Review by Eric Hillis
Directed by: Shawn Simmons
Starring: Samara Weaving, Karl Glusman, Jermaine Fowler, Marshawn Lynch, Randall Park, Steve Zahn, Andy Garcia

For all the action heroines Hollywood has given us in recent decades, it's still a surprise to see a woman behind the wheel for a high-octane car chase. Notable exceptions include Diana Rigg relegating James Bond to a passenger in On Her Majesty's Secret Service and Linda Hamilton's upmarket car thief in Black Moon Rising, but such characters are rarities. Hollywood seems to believe audiences will accept five foot nothing women taking down hulking Russian henchmen, but parallel parking is a step too far.
Eenie Meanie, whose title might fool you into believing it to be an Elmore Leonard adaptation, puts a woman front and centre behind the wheel, but it's a car chase movie where the car chases amount to little more than five minutes of its total runtime. The disappointments begin early on, with an opening scene that teases a car chase with a 14-year-old girl trying to evade the cops that will arrest her drug addicted parents, but the movie cuts to credits just as soon as a pedal is put to the metal.

That wayward teenager is Edie, whom we meet 14 years later in the form of genre staple Samara Weaving. After spending much of her young adult life working as a getaway driver for mobster Nico (Andy Garcia), Edie is in the process of going straight, now working at a bank rather than aiding in robbing such establishments.
Edie is drawn back for one last job when her ex-boyfriend John (Karl Glusman), whose child she is now carrying, finds himself in debt to Nico. To save John, Edie agrees to be the getaway driver in a casino heist that will net Nico $3 million. Naturally, various unexpected obstacles ensure this doesn't go off as smoothly as planned.

Rather than an action movie, as the marketing and its premise might suggest, Eenie Meanie is a caper comedy in the vein of all those bad Tarantino knockoffs that stank out cinemas in the late '90s. There's very little action, and the climactic car chase stalls before it gets to fifth gear. Instead first-time writer/director Shawn Simmons leans into the comic dynamic between Weaving's straight woman and Glusman's comic foil. The two actors make for a good pairing and have a convincingly abrasive chemistry, but they're lumbered with an over-written script that forces them to constantly reel off what is supposed to be snappy dialogue, but which mostly lands with a thud. There are very few writers who can make this sort of dialogue sing - Shane Black is one, and occasionally Tarantino - and when it's misfiring as badly as Eenie Meanie it's especially cringey. There are a few genuine laughs here, but they come via visual gags rather than the self-satisfied dialogue. One shocking but hilarious moment wouldn't be out of place in a Final Destination movie.
The comic dialogue jars with a movie where a lot of dark shit happens onscreen. Characters are violently killed who really don't deserve such a fate, and the movie cruelly mocks their fate like a kid torturing a puppy. It's only in its final few minutes that the film acknowledges this, but by then it's too late and comes off as hypocritical, almost Haneke-esque in how it tries to make us feel bad for enjoying the cartoonish violence of the movie up to that point (except it's rarely enjoyable). There are also odd inconsistencies that suggest troubled rewrites. Edie's father (Steve Zahn) pops up in a scene that sets up a payoff that never actually transpires. The film is set in 2021, but it's a bizarre alternate reality where the pandemic never happened. The movie also can't decide if its main action is set 14 or 18 years after the prologue.
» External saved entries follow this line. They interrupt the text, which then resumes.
-- ==== Sys2Proof/Machine/Dispatch.lean ====
section
/-! DEFINITION. One arm per command, each a direct call of its meaning. -/
namespace Sys2Proof.Machine
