/-- Whatever a command's own rule, in ACTIVE over SMBus or I3C: another VERSION than 4, of an opcode below 0xD000 that is not MODULE_IDENTIFY, is answered VERSION_MISMATCH; a wrong length BAD_LENGTH; no session of that SID NO_SESSION; a wrong MAC BAD_MAC, counted, the third closing the session; another SEQ than expected SEQ_ERROR with the expected SEQ not moved; an opcode the role may not issue ROLE_DENIED. None of them has another effect. -/
def Obligations.FramesRefused : Prop :=
  (∀ (op : Nat) (f : Frame) (c : Instr) (b : Body) (s : State), s.mbx.resumed = none → (f.xport = .smbus ∨ (f.xport = .i3c ∧ s.svc.sbVio = true)) → s.glob.pstate = .active → op ≠ 0xC101 → op < 0xD000 → f.version ≠ 4 →
      commandR op f c b s = .next (s.reply f op rcVersion []).settle) ∧
  (∀ (op : Nat) (f : Frame) (c : Instr) (b : Body) (s : State), s.mbx.resumed = none → (f.xport = .smbus ∨ (f.xport = .i3c ∧ s.svc.sbVio = true)) → s.glob.pstate = .active → f.version = 4 → (f.lenOk = false ∨ 4096 < f.plen) → commandR op f c b s = .next (s.reply f op rcLen []).settle) ∧
  (∀ (op : Nat) (f : Frame) (c : Instr) (b : Body) (s : State), s.mbx.resumed = none → (f.xport = .smbus ∨ (f.xport = .i3c ∧ s.svc.sbVio = true)) → s.glob.pstate = .active → f.version = 4 → f.lenOk = true → f.plen ≤ 4096 → managerOnly op = false → freeOps.contains op = false → s.session f.sid = none → commandR op f c b s = .next (s.reply f op rcNoSession []).settle) ∧
  (∀ (op : Nat) (f : Frame) (c : Instr) (b : Body) (s : State) (x : Session), s.mbx.resumed = none → (f.xport = .smbus ∨ (f.xport = .i3c ∧ s.svc.sbVio = true)) → s.glob.pstate = .active → f.version = 4 → f.lenOk = true → f.plen ≤ 4096 → managerOnly op = false → freeOps.contains op = false → s.session f.sid = some x → x.authed = true → x.xport = f.xport → x.ep = f.ep → f.mac ≠ commandMac f op x.sk → x.badMacs < 2 →
      commandR op f c b s = .next ((s.modSession f.sid (fun y => { y with badMacs := y.badMacs + 1 })).reply f op rcMac []).settle) ∧
  (∀ (op : Nat) (f : Frame) (c : Instr) (b : Body) (s : State) (x : Session), s.mbx.resumed = none → (f.xport = .smbus ∨ (f.xport = .i3c ∧ s.svc.sbVio = true)) → s.glob.pstate = .active → f.version = 4 → f.lenOk = true → f.plen ≤ 4096 → managerOnly op = false → freeOps.contains op = false → s.session f.sid = some x → x.authed = true → x.xport = f.xport → x.ep = f.ep → f.mac ≠ commandMac f op x.sk → 2 ≤ x.badMacs →
      commandR op f c b s = .next ((s.dropSession f.sid).reply f op rcMac []).settle) ∧
  (∀ (op : Nat) (f : Frame) (c : Instr) (b : Body) (s : State) (x : Session), s.mbx.resumed = none → (f.xport = .smbus ∨ (f.xport = .i3c ∧ s.svc.sbVio = true)) → s.glob.pstate = .active → f.version = 4 → f.lenOk = true → f.plen ≤ 4096 → managerOnly op = false → freeOps.contains op = false → s.session f.sid = some x → x.authed = true → x.xport = f.xport → x.ep = f.ep → f.mac = commandMac f op x.sk → f.seq ≠ x.seqNext → commandR op f c b s = .next (s.reply f op rcSeq []).settle) ∧
  (∀ (op : Nat) (f : Frame) (c : Instr) (b : Body) (s : State) (x : Session), s.mbx.resumed = none → (f.xport = .smbus ∨ (f.xport = .i3c ∧ s.svc.sbVio = true)) → s.glob.pstate = .active → f.version = 4 → f.lenOk = true → f.plen ≤ 4096 → managerOnly op = false → freeOps.contains op = false → s.session f.sid = some x → x.authed = true → x.xport = f.xport → x.ep = f.ep → f.mac = commandMac f op x.sk → f.seq = x.seqNext → roleMay x.role op = false →
      commandR op f c b s = .next ((s.modSession f.sid (fun y => { y with seqNext := y.seqNext + 1, lastAt := s.now })).reply f op rcRole []).settle)

/-- MODULE_LOCK sets the GLOBAL_LOCK bits named in its payload and clears none. While a bit is set, every command of Table 10.9 that has been admitted is answered LOCKED when it begins execution and has no other effect: POWER_SET, THERMAL_SET; WARD_REGION_SET, WARD_CUT_SET, WARD_COMMIT; KEY_SET, PASSWORD_SET, HIER_KEY_SET; ALIVE_SET, GATE_TSYNC_SET and a PORT_MAP_COMMIT that changes a CLKMODE or MAXRATE; the HIER commands that change something.
Completion: for every state and operands that meet the stated conditions on them alone, exec answers a next state for portMapCommit. -/
def Obligations.LockGroups : Prop :=
  (∀ f mask, Answers 0xC104 f (.moduleLock f mask) (fun _ _ _ => True)
      (fun s => ({ s with glob := { s.glob with lock := Tri.all (s.glob.lock.maj ||| BitVec.ofNat 64 (mask % 32)) } }, rcOk, []))) ∧
  (∀ (s : State) (mask g : Nat), g < 5 → ({ s with glob := { s.glob with lock := Tri.all (s.glob.lock.maj ||| BitVec.ofNat 64 (mask % 32)) } } : State).locked g = (s.locked g || bit mask g)) ∧
  (∀ f x y, HeldBy 0 0xCD02 f (.powerSet f x y)) ∧
  (∀ f a b c, HeldBy 0 0xCD05 f (.thermalSet f a b c)) ∧
  (∀ f n x, HeldBy 1 0xC801 f (.wardRegionSet f n x)) ∧
  (∀ f d i x, HeldBy 1 0xC803 f (.wardCutSet f d i x)) ∧
  (∀ f t, HeldBy 1 0xC804 f (.wardCommit f t)) ∧
  (∀ f r k, HeldBy 2 0xC005 f (.keySet f r k)) ∧
  (∀ f r k, HeldBy 2 0xC006 f (.passwordSet f r k)) ∧
  (∀ f k, HeldBy 2 0xCB02 f (.hierKeySet f k)) ∧
  (∀ f z, HeldBy 3 0xCC06 f (.aliveSet f z)) ∧
  (∀ f l, HeldBy 3 0xCA05 f (.gateTsyncSet f l)) ∧
  (∀ f a b c d, HeldBy 4 0xCB03 f (.hierSet f a b c d)) ∧
  (∀ f n, HeldBy 4 0xCB04 f (.hierAdmit f n)) ∧
  (∀ f i, HeldBy 4 0xCB05 f (.hierRemove f i)) ∧
  (∀ f i, HeldBy 4 0xCB06 f (.hierForget f i)) ∧
  (∀ f t, HeldBy 4 0xCB07 f (.hierTrunkDisable f t)) ∧
  (∀ f t, HeldBy 4 0xCB08 f (.hierTrunkEnable f t)) ∧
  (∀ (f : Frame) (m : List Reg32) (s : State) (role sl : Nat) (s1 : State) (g : Nat), s.executes 0xC201 f (.portMapCommit f m) = some (role, sl, s1) → s1.locked 3 = true → m.length = 16 → mapOk s1.glob.isMA (mapOf m) = true →
      g ∈ mapDiff s1.ports.map (mapOf m) → (bits (mapEntry (mapOf m) g) 29 28 ≠ bits (mapEntry s1.ports.map g) 29 28 ∨ bits (mapEntry (mapOf m) g) 23 22 ≠ bits (mapEntry s1.ports.map g) 23 22) →
      exec (.portMapCommit f m) s = .next (s1.reply f 0xC201 rcLocked []).settle)

/-- Whatever the state and the operands, exec answers a next state: nothing faults and nothing is refused; and the queue of that state is the queue of the state exec was given. -/
def Obligations.EveryCommandAnswers : Prop :=
  ∀ (c : Instr) (s : State), ∃ t, exec c s = .next t ∧ t.pending = s.pending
The biggest problem is that despite Glusman's comic charm, John is an unlikeable and unstable asshole, and no viewer in their right mind will be rooting for Weaving's Edie to hook up with such a douchebag. That Edie should settle for a man whose league she is well out of could almost be interpreted as an allegory for Weaving's career. Despite proving supremely watchable in even her worst movies, the big league roles continue to elude her, forcing her to settle for dross like Eenie Meanie.

Eenie Meanie is on Disney+ from August 22nd.